Say it again.
Today I woke up thinking about war. Again. And I wondered if I had any other thoughts left. Reaching for beauty when the world offers nothing but ugliness.
War.
What is it good for? Like the song – absolutely nothing, say it again.
It’s good for erasing all the thoughts in my head. Better that, I tell myself, than weeping for a dead…
No. Even the mention makes disaster commonplace. An image of the TV leaders of this catastrophe comes to mind. From the Greek katastrophē, to overturn, from kata – down, strophe, a turning, strophe – a unit in a poem. So much overturned, while they turn over the remains, scraping money from the ashes. The TV image, as they give us the gospel according to the loudest and most cynical, blessed be the name of the vain. Not a painting, but digital ugliness, costumed as leadership. A flawed outfit with overly large shoes, sweaty skin, caverning, wide mouths with American teeth spewing the language of war crimes.
Can you not listen to their voices, and not wonder how people do not hear the hollow evil of a televised bully. The screen makes things larger. The compressed sound makes voices bigger than they really are.
And the endless flow of words that follows each televised sermon or middle of the night “truth.” The articles, the think pieces, all trying to make sense of these terminal actions. So many blogs with the rhythm of AI, like bombing, desperate to make a point, a connection. If the new prophet of computer rhythm results in destruction and emptiness, craters in the mind – never mind! Someone has made money from it.
AI would insist here on the next few paragraphs being one sentence. Only. Short. Staccato. Like gunfire. One. Word. Then. Another.

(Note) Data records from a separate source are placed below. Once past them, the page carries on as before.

-- ==== Sys2Proof/Tests/Slice0.lean ====
section
/-! SUPPORT. Small tests: ill-formed operands, words written out from the spec, one step each, and for every statement with
hypotheses a witness that meets them. Expected values are those of spec/95_test_vectors.md, named by their identifiers, or of
the rule named. -/

namespace Sys2Proof.Tests

open Sys2Proof Sys2Proof.Machine

/-! ## Helpers -/

/-- The defaults of R9. -/
abbrev P : Params := Params.specDefault

/-- Lists of 64 and 65 bytes: the largest payload, and one more. -/
abbrev p64 : List Byte := List.replicate 64 0x01
abbrev p65 : List Byte := List.replicate 65 0x01

/-- The next state, if the outcome is one. -/
def nextOf : Host.Outcome State Fault Refusal → Option State
  | .next s => some s
  | .fault _ => none
  | .refused _ => none

/-- After reset, at the transaction level and at the port level. -/
abbrev s0 : State := State.reset
abbrev q0 : State := { State.reset with params := { P with level := .port } }

/-- After reset with chosen receiver registers. -/
def withR (st : RxState) (cmd len idx acc : Byte) (buf : Memory) : State :=
  s0.withRx { state := st, cmd := cmd, len := len, idx := idx, buf := buf, csum := 0, acc := acc }

/-- At the port level with chosen encoder registers. -/
def withT (st : TxState) (cmd len idx acc : Byte) (p : List Byte) : State :=
  q0.withTx { state := st, cmd := cmd, len := len, idx := idx, acc := acc, payload := p }

/-- What one operation does to the receiver registers, and whether anything was seen outside. -/
def rxAfter (i : Instr) (s : State) : Option (Rx × List Obs) :=
  (nextOf (exec i s)).map fun t => (t.rx, t.trace)

/-- What one operation does to the encoder registers, and what was seen outside. -/
def txAfter (i : Instr) (s : State) : Option (Tx × List Obs) :=
  (nextOf (exec i s)).map fun t => (t.tx, t.trace)

/-- The handler calls and the TX stream after one operation. -/
def seenAfter (i : Instr) (s : State) : Option (List Handler × List Byte) :=
  (nextOf (exec i s)).map fun t => (t.handlerCalls, t.txStream)

/-- The five bytes of the ACK, and of the NACK with the default code (E1, E2). -/
abbrev ackBytes : List Byte := [0xAA, 0xA0, 0x00, 0xA0, 0x55]
abbrev nackBytes : List Byte := [0xAA, 0xA1, 0x00, 0xA1, 0x55]

/-! ## Ill-formed operands -/

theorem test_skip_of_start_refused : WellFormed P (.rxIdleSkip 0xAA) = false := by decide
theorem test_len_over_64_refused : WellFormed P (.rxLenOver 64) = false ∧ WellFormed P (.rxLenOver 65) = true := by decide
theorem test_len_data_bounds_refused :
    WellFormed P (.rxLenData 0) = false ∧ WellFormed P (.rxLenData 65) = false ∧ WellFormed P (.rxLenData 64) = true := by
  decide
theorem test_send_65_refused : WellFormed P (.txSend 0x10 p65) = false ∧ WellFormed P (.txSend 0x10 p64) = true := by decide
theorem test_refuse_64_refused :
    WellFormed P (.txSendRefuse 0x10 p64) = false ∧ WellFormed P (.txSendRefuse 0x10 p65) = true := by decide
theorem test_motor_frames_65_refused :
    WellFormed P (.motorSetSpeed p65) = false ∧ WellFormed P (.motorStop p65) = false ∧
    WellFormed P (.motorEstop p65) = false := by decide
theorem test_request_frames_65_refused :
    WellFormed P (.imuReq p65) = false ∧ WellFormed P (.ultrasonicReq p65) = false ∧
    WellFormed P (.allSensorsReq p65) = false ∧ WellFormed P (.statusReq p65) = false := by decide
theorem test_control_frames_65_refused :
    WellFormed P (.ledControl p65) = false ∧ WellFormed P (.buzzerControl p65) = false ∧
    WellFormed P (.resetCommand p65) = false := by decide
theorem test_unknown_of_known_refused :
    WellFormed P (.unknown 0x02 []) = false ∧ WellFormed P (.unknown 0xFF p65) = false ∧
    WellFormed P (.unknown 0xFF []) = true := by decide
theorem test_all_sensors_data_65_refused :
    WellFormed P (.allSensorsData p65) = false ∧ WellFormed P (.allSensorsData p64) = true := by decide

/-! ## Keys written out from opcode_table.json -/

theorem test_key_rxIdleStart : decodeKey 0 0 0 0b00010101010 = .rxIdleStart := by decide
theorem test_key_rxIdleSkip : decodeKey 0 0 0 0b00001010101 = .rxIdleSkip 0x55 := by decide
theorem test_key_rxCmd : decodeKey 0 0 0 0b00110101010 = .rxCmd 0xAA := by decide
theorem test_key_rxLenOver :
    decodeKey 0 0 0 0b01001000001 = .rxLenOver 65 ∧ decodeKey 0 0 0 0b01011111111 = .rxLenOver 255 := by decide
theorem test_key_rxLenZero : decodeKey 0 0 0 0b01000000000 = .rxLenZero := by decide
theorem test_key_rxLenData :
    decodeKey 0 0 0 0b01001000000 = .rxLenData 64 ∧ decodeKey 0 0 0 0b01000000001 = .rxLenData 1 := by decide
theorem test_key_rxDataMore : decodeKey 62 64 0 0b01110101010 = .rxDataMore 0xAA := by decide
theorem test_key_rxDataLast : decodeKey 63 64 0 0b01100000001 = .rxDataLast 0x01 := by decide
theorem test_key_rxCsumOk : decodeKey 0 0 0xB1 0b10010110001 = .rxCsumOk 0xB1 := by decide
theorem test_key_rxCsumBad : decodeKey 0 0 0xB1 0b10010110000 = .rxCsumBad 0xB0 := by decide

/-! ## Frames written out: S1 to S3, X1 to X9, V-series, T1 to T3 -/

/-- S2. -/
theorem test_frame_motorSetSpeed :
    decodeFrame P .toDevice [0xAA, 0x01, 0x02, 0x32, 0xCE, 0x03, 0x55] = .ok (.motorSetSpeed [0x32, 0xCE], [0x55]) := by
  decide
/-- S1. -/
theorem test_frame_motorStop : decodeFrame P .toDevice [0xAA, 0x02, 0x00, 0x02, 0x55] = .ok (.motorStop [], [0x55]) := by
  decide
/-- R119. -/
theorem test_frame_motorEstop : decodeFrame P .toDevice [0xAA, 0x03, 0x00, 0x03, 0x55] = .ok (.motorEstop [], [0x55]) := by
  decide
/-- X9. -/
theorem test_frame_imuReq :
    decodeFrame P .toDevice [0xAA, 0x10, 0x05, 0x00, 0x00, 0x00, 0x00, 0x00, 0x15, 0x55] =
      .ok (.imuReq [0, 0, 0, 0, 0], [0x55]) := by decide
/-- R121. -/
theorem test_frame_ultrasonicReq :
    decodeFrame P .toDevice [0xAA, 0x11, 0x00, 0x11, 0x55] = .ok (.ultrasonicReq [], [0x55]) := by decide
/-- R122. -/
theorem test_frame_allSensorsReq :
    decodeFrame P .toDevice [0xAA, 0x12, 0x00, 0x12, 0x55] = .ok (.allSensorsReq [], [0x55]) := by decide
/-- X4. -/
theorem test_frame_ledControl :
    decodeFrame P .toDevice [0xAA, 0x20, 0x01, 0x01, 0x22, 0x55] = .ok (.ledControl [0x01], [0x55]) := by decide
/-- X6. -/
theorem test_frame_buzzerControl :
    decodeFrame P .toDevice [0xAA, 0x21, 0x01, 0x00, 0x22, 0x55] = .ok (.buzzerControl [0x00], [0x55]) := by decide
/-- Program 3. -/
theorem test_frame_statusReq : decodeFrame P .toDevice [0xAA, 0x22, 0x00, 0x22, 0x55] = .ok (.statusReq [], [0x55]) := by
  decide
/-- X8. -/
theorem test_frame_resetCommand :
    decodeFrame P .toDevice [0xAA, 0x23, 0x00, 0x23, 0x55] = .ok (.resetCommand [], [0x55]) := by decide
/-- S3 and X7. -/
theorem test_frame_unknown :
    decodeFrame P .toDevice [0xAA, 0xFF, 0x00, 0xFF, 0x55] = .ok (.unknown 0xFF [], [0x55]) ∧
    decodeFrame P .toDevice [0xAA, 0xA0, 0x00, 0xA0, 0x55] = .ok (.unknown 0xA0 [], [0x55]) := by decide
/-- E1. -/
theorem test_frame_ack : decodeFrame P .toHost [0xAA, 0xA0, 0x00, 0xA0, 0x55] = .ok (.ack, [0x55]) := by decide
/-- E2. -/
theorem test_frame_nack : decodeFrame P .toHost [0xAA, 0xA1, 0x00, 0xA1, 0x55] = .ok (.nack, [0x55]) := by decide
/-- T3. -/
theorem test_frame_imuData :
    decodeFrame P .toHost
      ([0xAA, 0xB0, 0x30, 0x00, 0x00, 0x00, 0x00, 0x00, 0x00, 0x00, 0x00, 0x00, 0x00, 0x80, 0x3F,
        0x00, 0x00, 0x00, 0x3F, 0x00, 0x00, 0x00, 0xBF, 0x00, 0x00, 0x80, 0x3E] ++
       [0x00, 0x00, 0x20, 0x41, 0x00, 0x00, 0xA0, 0x41, 0x00, 0x00, 0xF0, 0xC1,
        0x00, 0x00, 0xC0, 0x3F, 0x00, 0x00, 0x20, 0xC0, 0x00, 0x00, 0xB4, 0x42, 0x23, 0x55]) =
      .ok (.imuData
        { accelX := 0, accelY := 0, accelZ := 0x3F800000
          gyroX := 0x3F000000, gyroY := 0xBF000000, gyroZ := 0x3E800000
          magX := 0x41200000, magY := 0x41A00000, magZ := 0xC1F00000
          roll := 0x3FC00000, pitch := 0xC0200000, yaw := 0x42B40000 }, [0x55]) := by decide
/-- T1; the first distance is the sentinel "no echo" of R59. -/
theorem test_frame_ultrasonicData :
    decodeFrame P .toHost [0xAA, 0xB1, 0x10, 0x00, 0x00, 0xC8, 0x43, 0x00, 0x00, 0xCC, 0x41, 0x00, 0x00, 0x20, 0x41,
        0x00, 0x00, 0xC8, 0x43, 0x45, 0x55] =
      .ok (.ultrasonicData { front := ultrasonicNoEcho, rear := 0x41CC0000, left := 0x41200000, right := 0x43C80000 },
        [0x55]) := by decide
/-- T1b: the big-endian order. -/
theorem test_frame_big_endian :
    decodeFrame { P with byteOrder := .big } .toHost [0xAA, 0xB1, 0x10, 0x43, 0xC8, 0x00, 0x00, 0x41, 0xCC, 0x00, 0x00,
        0x41, 0x20, 0x00, 0x00, 0x43, 0xC8, 0x00, 0x00, 0x45, 0x55] =
      .ok (.ultrasonicData { front := 0x43C80000, rear := 0x41CC0000, left := 0x41200000, right := 0x43C80000 },
        [0x55]) := by decide
/-- R67: carried untyped. -/
theorem test_frame_allSensorsData :
    decodeFrame P .toHost [0xAA, 0xB2, 0x02, 0xAA, 0x55, 0xB3, 0x55] = .ok (.allSensorsData [0xAA, 0x55], [0x55]) := by
  decide
/-- T2. -/
theorem test_frame_systemStatus :
    decodeFrame P .toHost [0xAA, 0xB3, 0x0A, 0x10, 0x0E, 0x00, 0x00, 0x00, 0x00, 0xF0, 0x40, 0x19, 0x02, 0x26, 0x55] =
      .ok (.systemStatus { uptime := 3600, battery := 0x40F00000, cpuLoad := 25, errorCount := 2 }, [0x55]) := by decide
/-- V4, V5, V15: each rejected by its name. -/
theorem test_frame_rejects :
    decodeFrame P .toDevice [0xAA, 0x02, 0x00, 0x03, 0x55] = .error .badChecksum ∧
    decodeFrame P .toDevice [0xAA, 0x01, 0x41, 0x32, 0xCE, 0x03, 0x55] = .error .overLength ∧
    decodeFrame P .toDevice [0xAA, 0x01, 0x02, 0x32] = .error .truncated ∧
    decodeFrame P .toDevice [0x55] = .error .noStart ∧ decodeFrame P .toDevice [] = .error .empty ∧
    decodeFrame P .toHost [0xAA, 0xB0, 0x00, 0xB0, 0x55] = .error .notAResponse := by decide
/-- V8, V9b: the checksum wraps, and 0x55 is data inside a frame. -/
theorem test_frame_wraps :
    decodeFrame P .toDevice [0xAA, 0xFF, 0x02, 0xFF, 0xFF, 0xFF, 0x55] = .ok (.unknown 0xFF [0xFF, 0xFF], [0x55]) ∧
    decodeFrame P .toDevice [0xAA, 0x55, 0x01, 0x55, 0xAB, 0x55] = .ok (.unknown 0x55 [0x55], [0x55]) := by decide

/-! ## The encoder (E3, E4, E7, E8, E9) -/

theorem test_encode_E3 : encode P (.motorSetSpeed [0x32, 0xCE]) =
    some (.wire .toDevice [0xAA, 0x01, 0x02, 0x32, 0xCE, 0x03, 0x55]) := by decide
theorem test_wireFrame_vectors :
    wireFrame 0x05 [0xAA, 0x55, 0xAA] = [0xAA, 0x05, 0x03, 0xAA, 0x55, 0xAA, 0xB1, 0x55] ∧
    wireFrame 0xAA [] = [0xAA, 0xAA, 0x00, 0xAA, 0x55] ∧ wireFrame 0x00 [] = [0xAA, 0x00, 0x00, 0x00, 0x55] ∧
    wireFrame 0x80 [0x7F] = [0xAA, 0x80, 0x01, 0x7F, 0x00, 0x55] := by decide

/-! ## Table words, decoded and placed -/

theorem test_table_words :
    decodeTableWord 16 0x0AA = some .rxIdleStart ∧ decodeTableWord 16 0x100 = some (.rxCmd 0x00) ∧
    decodeTableWord 16 0x200 = some .rxLenZero ∧ decodeTableWord 24 0xAA0200 = some (.motorStop []) ∧
    decodeTableWord 24 0xAA0000 = some (.unknown 0x00 []) ∧ decodeTableWord 24 0xAAA000 = some .ack ∧
    decodeTableWord 24 0xAAA100 = some .nack ∧ decodeTableWord 24 0xAAB200 = some (.allSensorsData []) := by decide
theorem test_table_word_runs :
    nextOf (step (s0.withFetchWord 16 0x0AA)) = nextOf (exec .rxIdleStart s0) ∧
    nextOf (step (s0.withFetchWord 24 0xAAA100)) = nextOf (exec .nack s0) ∧
    nextOf (step (s0.withFetchWord 24 0xAA2300)) = nextOf (exec (.resetCommand []) s0) := by decide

Like the television bullies, social media maniacs, spitting out one lie, then another, wrapped in cliché, as we sit, rapt. We are audience, we believe. Devoid of agency. Hypnotized, one hand reaching into the popcorn, as we wait and watch to see what comes next.
What is that joke about American propaganda? The short version:
Person 1 – We don’t have any.
Person 2 – That’s how good it is.
What do we do?
Last night it snowed and this morning the trees were covered in white, or were before the air warmed up, and the branches started dumping their snow, like the windscreen of the cars parked outside, snow sliding off the glass. That may have been the last snow of the winter. The equinox is next week, April is two weeks away. Everyone seems convinced we will make it to April. Maybe we will.
There seems to be no instinct left to protect or love. There’s no money in it, after all. Everything is Very Loud and Up for Debate. Anger makes you buy things. So does Fear.
Have you ever worked adjacent to the extremely wealthy, not just well-off, but stinking, absurdly stuffed with money? Ever had to plan things according to their plans? Because they will not, do not, change their plans. Until they do, of course. Meetings must be scheduled around their imperious choices – they will be in this country in July, that week they will be on their property in another state, that month in yet another place. After all, they have the money, someone wise once said. What they want is what happens. As if their decision to do something was inviolable and proceeded, regally, from a diktat that could never be argued with. They will not move things by as much as a day. Compromise is not on the menu, and whatever is served, literally or figuratively, must be approved, altered, agreed upon according to their wishes alone. Without argument. Like the markets, like the war – this fighting and trading of the rich is presented to the rest of us – and there are so many of us – as a god-like decree. Just make a note in the calendar and wait for instructions on when a meeting can happen.
Until I don’t. Until we don’t. Until someone says no.